2 minute read

Member Profile

Michigan Chloride Sales, LLC

402 W. Jackson Road St. Louis, MI 48880 (800) 286-7312 www.michiganchloride.com

by Meta Levin

Bill Kinney is proud to be part of what he describes as a “tight knit team” producing more than 50 million gallons of calcium chloride annually from four wells in the St. Louis, MI area.

Headed by Karen Van Dooren, the company president, Michigan Chloride Sales has 10 full time employees with 20 seasonal ones. Kinney, regional sales manager for the company, describes Van Dooren as detail oriented and aware of environmental concerns, working to ensure strict environmental rules industry wide.

The central Michigan company, which began in 1957, drills the wells one mile deep, lines their storage with heavy industrial plastic liners to protect the surrounding environment and pumps up enough to keep five million gallons on hand at all times. It is, says Kinney, “the largest supplier of liquid mineral well calcium chloride brine in the Midwest.”

Used for a variety of purposes, but best known to landscape contractors as a component of snow and ice control programs, calcium chloride measures 102 degrees F when it comes out of the ground. Michigan Chloride Sales stores it in tanks and open pits on site. It fits right into the snow and ice control business, where liquids are, says Kinney, “becoming a growing force,” because it allows the use of less salt, saving money and the environment.

In addition to snow and ice control, it is used by municipalities, counties and townships for dust control. It’s also used in mining. “We send it out in tankers all across the country,” says Kinney.

Michigan Chloride is located in St. Louis, MI to take advantage of what is known as the Sylvania Formation, a prehistoric geologic landform that dates back nearly 600 million years and runs through the Green Bay, WI area, through parts of Michigan and into Ohio. Underground water seeps through limestone and forms the calcium chloride. “Our production is at the heart of it,” says Kinney. “There aren’t a lot of companies like us.”

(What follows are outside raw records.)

-- ==== Sys2Proof/Laws/Operands.lean ====
section
/-! SUPPORT. The laws of the register files: a read after a write, and the initial contents. -/

namespace Sys2Proof.Machine

open Sys2Proof

@[simp] theorem entry_setEntry_same {α : Type} (v : Vector α 256) (sym : Byte) (x : α) :
    entry (setEntry v sym x) sym = x := by
  simp [entry, setEntry]

theorem entry_setEntry_other {α : Type} (v : Vector α 256) {sym sym' : Byte} (x : α) (h : sym' ≠ sym) :
    entry (setEntry v sym x) sym' = entry v sym' := by
  have hn : sym.toNat ≠ sym'.toNat := fun he => h (BitVec.eq_of_toNat_eq he.symm)
  simp [entry, setEntry, hn]

@[simp] theorem entry_replicate {α : Type} (x : α) (sym : Byte) : entry (Vector.replicate 256 x) sym = x := by
  simp [entry]

/-- Two register files with the same entries are equal. -/
theorem entry_ext {α : Type} {v w : Vector α 256} (h : ∀ sym, entry v sym = entry w sym) : v = w := by
  ext i hi
  have := h (BitVec.ofNat 8 i)
  simpa [entry, Nat.mod_eq_of_lt hi] using this

theorem nodeAt_setIfInBounds (v : Vector Node 511) (i n : Nat) (e : Node) :
    nodeAt (v.setIfInBounds i e) n = if i = n ∧ n < 511 then e else nodeAt v n := by
  unfold nodeAt
  rw [Vector.getElem?_setIfInBounds]
  by_cases h : i = n
  · subst h
    by_cases hi : i < 511
    · simp [hi]
    · simp [hi]
  · simp [h]

theorem heapAt_setIfInBounds (v : Vector NodeId 256) (i n : Nat) (e : NodeId) :
    heapAt (v.setIfInBounds i e) n = if i = n ∧ n < 256 then e else heapAt v n := by
  unfold heapAt
  rw [Vector.getElem?_setIfInBounds]
  by_cases h : i = n
  · subst h
    by_cases hi : i < 256
    · simp [hi]
    · simp [hi]
  · simp [h]

/-- What a swap of two positions in the heap array leaves. -/
theorem heapAt_heapSwap (v : Vector NodeId 256) {i j : Nat} (hi : i < 256) (hj : j < 256) (n : Nat) :
    heapAt (heapSwap v i j) n = if n = j then heapAt v i else if n = i then heapAt v j else heapAt v n := by
  unfold heapSwap
  rw [heapAt_setIfInBounds, heapAt_setIfInBounds]
  by_cases h1 : n = j
  · subst h1; simp [hj]
  · by_cases h2 : n = i
    · subst h2; simp [hi, h1, Ne.symm h1]
    · simp [h1, h2, Ne.symm h1, Ne.symm h2]

@[simp] theorem Builder.insert_node (b : Builder) (n : NodeId) : (b.insert n).node = b.node := rfl
@[simp] theorem Builder.insert_hsize (b : Builder) (n : NodeId) : (b.insert n).hsize = b.hsize + 1 := rfl
@[simp] theorem Builder.insert_next (b : Builder) (n : NodeId) : (b.insert n).next = b.next := rfl
@[simp] theorem Builder.pop_node (b : Builder) : b.pop.node = b.node := rfl
@[simp] theorem Builder.pop_hsize (b : Builder) : b.pop.hsize = b.hsize - 1 := rfl
@[simp] theorem Builder.pop_next (b : Builder) : b.pop.next = b.next := rfl
@[simp] theorem Builder.addNode_next (b : Builder) (e : Node) : (b.addNode e).next = b.next + 1 := rfl
@[simp] theorem Builder.addNode_hsize (b : Builder) (e : Node) : (b.addNode e).hsize = b.hsize + 1 := rfl
@[simp] theorem Builder.addNode_node (b : Builder) (e : Node) :
    (b.addNode e).node = b.node.setIfInBounds b.next e := rfl
@[simp] theorem Builder.merge_next (b : Builder) : b.merge.next = b.next + 1 := rfl
@[simp] theorem Builder.merge_hsize (b : Builder) : b.merge.hsize = b.hsize - 1 - 1 + 1 := rfl

/-- The leaf pass creates one node and one queue entry a present symbol (R111, R114). -/
theorem loadLeaves_counts (fs : List Word) (sym : Nat) (b : Builder) :
    (loadLeaves fs sym b).next = b.next + fs.countP (fun f => f != 0) ∧
      (loadLeaves fs sym b).hsize = b.hsize + fs.countP (fun f => f != 0) := by
  induction fs generalizing sym b with
  | nil => exact ⟨rfl, rfl⟩
  | cons f fs ih =>
    simp only [loadLeaves, List.countP_cons]
    by_cases h : f = 0
    · simpa [h] using ih (sym + 1) b
    · obtain ⟨h1, h2⟩ := ih (sym + 1) (b.addNode (leafNode (BitVec.ofNat 8 sym) f))
      simp only [Builder.addNode_next, Builder.addNode_hsize] at h1 h2
      simp only [bne_iff_ne, ne_eq, h, not_false_eq_true, if_true]
      omega

/-- The merge loop empties the queue to one node and creates one node a merge (R114, R116). -/
theorem mergeLoop_counts (fuel : Nat) (b : Builder) (h1 : 1 ≤ b.hsize) (h2 : b.hsize ≤ fuel + 1) :
    (mergeLoop fuel b).hsize = 1 ∧ (mergeLoop fuel b).next = b.next + (b.hsize - 1) := by
  induction fuel generalizing b with
  | zero => simp only [mergeLoop]; omega
  | succ fuel ih =>
    simp only [mergeLoop]
    split
    · omega
    · next h =>
      obtain ⟨h3, h4⟩ := ih b.merge (by simp) (by simp; omega)
      rw [Builder.merge_hsize, Builder.merge_next] at h4
      exact ⟨h3, by omega⟩

end Sys2Proof.Machine
end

The company concentrates on bringing the calcium chloride out of the ground. “There are no contaminates in our product,” he says. “And it is environmentally friendly.”

Kinney signed Michigan Chloride up for ILCA membership about a year and a half ago. Although he has been with the company for four years, he has been in the business for 30 years, bringing industry knowledge to his job. He lives in northern Indiana.

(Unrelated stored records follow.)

-- ==== Sys2Proof/Laws/PerInstr.lean ====
section
/-! SUPPORT. A statement about every command, made one lemma a constructor: its command word has RSV = 0, the OPC of its
row of spec/opcode_table.json, and 0 in each field that its OPC does not use (R70, R82). -/

namespace Sys2Proof.Laws.CommandWord

open Sys2Proof

/-- The word of a command has RSV = 0, the OPC of the command's row, and 0 in each field that its OPC does not use. -/
def Statement (i : Instr) : Prop :=
  fieldRsv (encode i) = 0 ∧ fieldOpc (encode i) = (opcodeRow i).pattern.setWidth 8 ∧
    (usesSym (fieldOpc (encode i)) = true ∨ fieldSym (encode i) = 0) ∧
    (usesAux (fieldOpc (encode i)) = true ∨ fieldAux (encode i) = 0)

/-- The statement from the fields that a word is assembled from. -/
theorem of_assemble (i : Instr) (opc sym aux : Byte) (he : encode i = assemble opc sym aux)
    (ho : opc = (opcodeRow i).pattern.setWidth 8) (hs : usesSym opc = true ∨ sym = 0)
    (ha : usesAux opc = true ∨ aux = 0) : Statement i := by
  simp only [Statement, he, fieldRsv_assemble, fieldOpc_assemble, fieldSym_assemble, fieldAux_assemble]
  exact ⟨trivial, ho, hs, ha⟩

theorem nop : Statement .nop := of_assemble _ _ _ _ rfl rfl (.inr rfl) (.inr rfl)

theorem clear : Statement .clear := of_assemble _ _ _ _ rfl rfl (.inr rfl) (.inr rfl)

theorem errclr : Statement .errclr := of_assemble _ _ _ _ rfl rfl (.inr rfl) (.inr rfl)

theorem setf (sym : Byte) : Statement (.setf sym) := of_assemble _ _ _ _ rfl rfl (.inl rfl) (.inr rfl)

theorem cnt (sym : Byte) : Statement (.cnt sym) := of_assemble _ _ _ _ rfl rfl (.inl rfl) (.inr rfl)

theorem rdfreq (sym : Byte) : Statement (.rdfreq sym) := of_assemble _ _ _ _ rfl rfl (.inl rfl) (.inr rfl)

theorem build : Statement .build := of_assemble _ _ _ _ rfl rfl (.inr rfl) (.inr rfl)

theorem rdnode (aux : Byte) : Statement (.rdnode aux) := of_assemble _ _ _ _ rfl rfl (.inr rfl) (.inl rfl)

theorem rdlen (sym : Byte) : Statement (.rdlen sym) := of_assemble _ _ _ _ rfl rfl (.inl rfl) (.inr rfl)

theorem rdcode (sym aux : Byte) : Statement (.rdcode sym aux) := of_assemble _ _ _ _ rfl rfl (.inl rfl) (.inl rfl)

theorem encb : Statement .encb := of_assemble _ _ _ _ rfl rfl (.inr rfl) (.inr rfl)

theorem encs (sym : Byte) : Statement (.encs sym) := of_assemble _ _ _ _ rfl rfl (.inl rfl) (.inr rfl)

theorem encp (aux : Byte) : Statement (.encp aux) := of_assemble _ _ _ _ rfl rfl (.inr rfl) (.inl rfl)

theorem ence : Statement .ence := of_assemble _ _ _ _ rfl rfl (.inr rfl) (.inr rfl)

theorem pbwr (data : Byte) : Statement (.pbwr data) := of_assemble _ _ _ _ rfl rfl (.inl rfl) (.inr rfl)

theorem pbrd : Statement .pbrd := of_assemble _ _ _ _ rfl rfl (.inr rfl) (.inr rfl)

theorem dec (aux : Byte) : Statement (.dec aux) := of_assemble _ _ _ _ rfl rfl (.inr rfl) (.inl rfl)

theorem ord : Statement .ord := of_assemble _ _ _ _ rfl rfl (.inr rfl) (.inr rfl)

end Sys2Proof.Laws.CommandWord
end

In his free time, Kinney rides his Honda Valkyrie Sports, six-cylinder motorcycle throughout the state of Indiana and has a solo drive to the Gulf Coast planned for this summer. He also has a sailboat and restores old British sports cars.

He is the father of three adult children — one in the medical field, one a schoolteacher and one who does computer design.

He is proud of the Michigan Chloride products and boasts that the Michigan Department of Transportation has started a program using the company’s product as a liquid only method of controlling ice and snow on the roadways, in order to reduce contamination of lakes and rivers.

For snow and ice control, using the products takes some getting used to, but “once you try it, you are never going back,” he says.